What is required:
Reproduce the complete set of records, exactly as they appear.

The records:
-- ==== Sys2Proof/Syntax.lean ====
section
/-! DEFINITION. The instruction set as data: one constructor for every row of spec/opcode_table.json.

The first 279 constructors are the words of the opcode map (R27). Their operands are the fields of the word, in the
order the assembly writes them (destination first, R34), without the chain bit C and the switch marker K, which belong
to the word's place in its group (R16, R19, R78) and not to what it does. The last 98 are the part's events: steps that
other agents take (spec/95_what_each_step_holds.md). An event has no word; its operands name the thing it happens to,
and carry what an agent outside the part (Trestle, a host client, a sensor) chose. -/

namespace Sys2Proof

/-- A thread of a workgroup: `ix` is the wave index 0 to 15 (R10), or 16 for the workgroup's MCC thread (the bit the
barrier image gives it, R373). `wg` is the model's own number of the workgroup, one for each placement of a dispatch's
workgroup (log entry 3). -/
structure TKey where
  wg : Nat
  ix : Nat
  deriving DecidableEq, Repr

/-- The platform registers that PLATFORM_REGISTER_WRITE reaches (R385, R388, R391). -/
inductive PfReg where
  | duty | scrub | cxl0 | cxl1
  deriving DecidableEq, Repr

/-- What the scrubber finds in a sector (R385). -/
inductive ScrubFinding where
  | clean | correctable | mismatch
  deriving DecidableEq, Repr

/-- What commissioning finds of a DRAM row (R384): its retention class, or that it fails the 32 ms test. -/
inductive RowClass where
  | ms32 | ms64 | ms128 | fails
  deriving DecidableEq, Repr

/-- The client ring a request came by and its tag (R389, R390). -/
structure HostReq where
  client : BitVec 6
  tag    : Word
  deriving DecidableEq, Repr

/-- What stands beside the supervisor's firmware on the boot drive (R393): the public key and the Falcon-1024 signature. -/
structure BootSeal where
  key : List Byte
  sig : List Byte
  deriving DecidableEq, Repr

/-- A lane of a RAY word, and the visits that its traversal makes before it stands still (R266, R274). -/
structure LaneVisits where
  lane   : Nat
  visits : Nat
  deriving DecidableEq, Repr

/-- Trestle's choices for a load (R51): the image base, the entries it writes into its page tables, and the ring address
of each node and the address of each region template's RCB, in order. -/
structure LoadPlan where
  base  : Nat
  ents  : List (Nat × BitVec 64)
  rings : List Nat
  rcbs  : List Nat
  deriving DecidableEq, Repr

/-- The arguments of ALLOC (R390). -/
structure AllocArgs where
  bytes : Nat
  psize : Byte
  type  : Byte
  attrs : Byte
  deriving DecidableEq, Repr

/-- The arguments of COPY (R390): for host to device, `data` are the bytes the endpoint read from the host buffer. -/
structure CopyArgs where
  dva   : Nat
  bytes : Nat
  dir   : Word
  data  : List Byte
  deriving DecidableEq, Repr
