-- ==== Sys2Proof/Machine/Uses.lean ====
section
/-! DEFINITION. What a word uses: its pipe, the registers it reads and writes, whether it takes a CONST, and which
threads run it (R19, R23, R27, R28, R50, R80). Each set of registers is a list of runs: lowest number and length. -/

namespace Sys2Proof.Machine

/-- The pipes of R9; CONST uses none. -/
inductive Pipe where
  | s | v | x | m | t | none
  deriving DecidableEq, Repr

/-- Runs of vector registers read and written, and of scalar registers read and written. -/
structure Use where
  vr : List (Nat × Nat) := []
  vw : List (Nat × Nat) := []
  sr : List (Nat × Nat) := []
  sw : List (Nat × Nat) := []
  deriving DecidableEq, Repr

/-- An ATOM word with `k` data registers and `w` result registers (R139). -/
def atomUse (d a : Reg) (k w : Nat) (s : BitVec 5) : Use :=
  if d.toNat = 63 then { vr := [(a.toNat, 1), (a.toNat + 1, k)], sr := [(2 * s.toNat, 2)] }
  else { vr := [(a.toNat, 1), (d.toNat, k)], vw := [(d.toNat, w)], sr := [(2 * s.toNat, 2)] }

Answer below:
-- ==== Sys2Proof/Syntax.lean ====
section
/-! DEFINITION. The instruction set as data: one constructor for every row of spec/opcode_table.json.

The first 279 constructors are the words of the opcode map (R27). Their operands are the fields of the word, in the
order the assembly writes them (destination first, R34), without the chain bit C and the switch marker K, which belong
to the word's place in its group (R16, R19, R78) and not to what it does. The last 98 are the part's events: steps that
other agents take (spec/95_what_each_step_holds.md). An event has no word; its operands name the thing it happens to,
and carry what an agent outside the part (Trestle, a host client, a sensor) chose. -/

namespace Sys2Proof

/-- A thread of a workgroup: `ix` is the wave index 0 to 15 (R10), or 16 for the workgroup's MCC thread (the bit the
barrier image gives it, R373). `wg` is the model's own number of the workgroup, one for each placement of a dispatch's
workgroup (log entry 3). -/
structure TKey where
  wg : Nat
  ix : Nat
  deriving DecidableEq, Repr

/-- The platform registers that PLATFORM_REGISTER_WRITE reaches (R385, R388, R391). -/
inductive PfReg where
  | duty | scrub | cxl0 | cxl1
  deriving DecidableEq, Repr

/-- What the scrubber finds in a sector (R385). -/
inductive ScrubFinding where
  | clean | correctable | mismatch
  deriving DecidableEq, Repr

/-- What commissioning finds of a DRAM row (R384): its retention class, or that it fails the 32 ms test. -/
inductive RowClass where
  | ms32 | ms64 | ms128 | fails
  deriving DecidableEq, Repr

/-- The client ring a request came by and its tag (R389, R390). -/
structure HostReq where
  client : BitVec 6
  tag    : Word
  deriving DecidableEq, Repr

/-- What stands beside the supervisor's firmware on the boot drive (R393): the public key and the Falcon-1024 signature. -/
structure BootSeal where
  key : List Byte
  sig : List Byte
  deriving DecidableEq, Repr

/-- A lane of a RAY word, and the visits that its traversal makes before it stands still (R266, R274). -/
structure LaneVisits where
  lane   : Nat
  visits : Nat
  deriving DecidableEq, Repr

/-- Trestle's choices for a load (R51): the image base, the entries it writes into its page tables, and the ring address
of each node and the address of each region template's RCB, in order. -/
structure LoadPlan where
  base  : Nat
  ents  : List (Nat × BitVec 64)
  rings : List Nat
  rcbs  : List Nat
  deriving DecidableEq, Repr

/-- The arguments of ALLOC (R390). -/
structure AllocArgs where
  bytes : Nat
  psize : Byte
  type  : Byte
  attrs : Byte
  deriving DecidableEq, Repr

/-- The arguments of COPY (R390): for host to device, `data` are the bytes the endpoint read from the host buffer. -/
structure CopyArgs where
  dva   : Nat
  bytes : Nat
  dir   : Word
  data  : List Byte
  deriving DecidableEq, Repr
-- ==== Sys2Proof/Machine/Uses.lean ====
section
/-! DEFINITION. What a word uses: its pipe, the registers it reads and writes, whether it takes a CONST, and which
threads run it (R19, R23, R27, R28, R50, R80). Each set of registers is a list of runs: lowest number and length. -/

namespace Sys2Proof.Machine

/-- The pipes of R9; CONST uses none. -/
inductive Pipe where
  | s | v | x | m | t | none
  deriving DecidableEq, Repr

/-- Runs of vector registers read and written, and of scalar registers read and written. -/
structure Use where
  vr : List (Nat × Nat) := []
  vw : List (Nat × Nat) := []
  sr : List (Nat × Nat) := []
  sw : List (Nat × Nat) := []
  deriving DecidableEq, Repr

/-- An ATOM word with `k` data registers and `w` result registers (R139). -/
def atomUse (d a : Reg) (k w : Nat) (s : BitVec 5) : Use :=
  if d.toNat = 63 then { vr := [(a.toNat, 1), (a.toNat + 1, k)], sr := [(2 * s.toNat, 2)] }
  else { vr := [(a.toNat, 1), (d.toNat, k)], vw := [(d.toNat, w)], sr := [(2 * s.toNat, 2)] }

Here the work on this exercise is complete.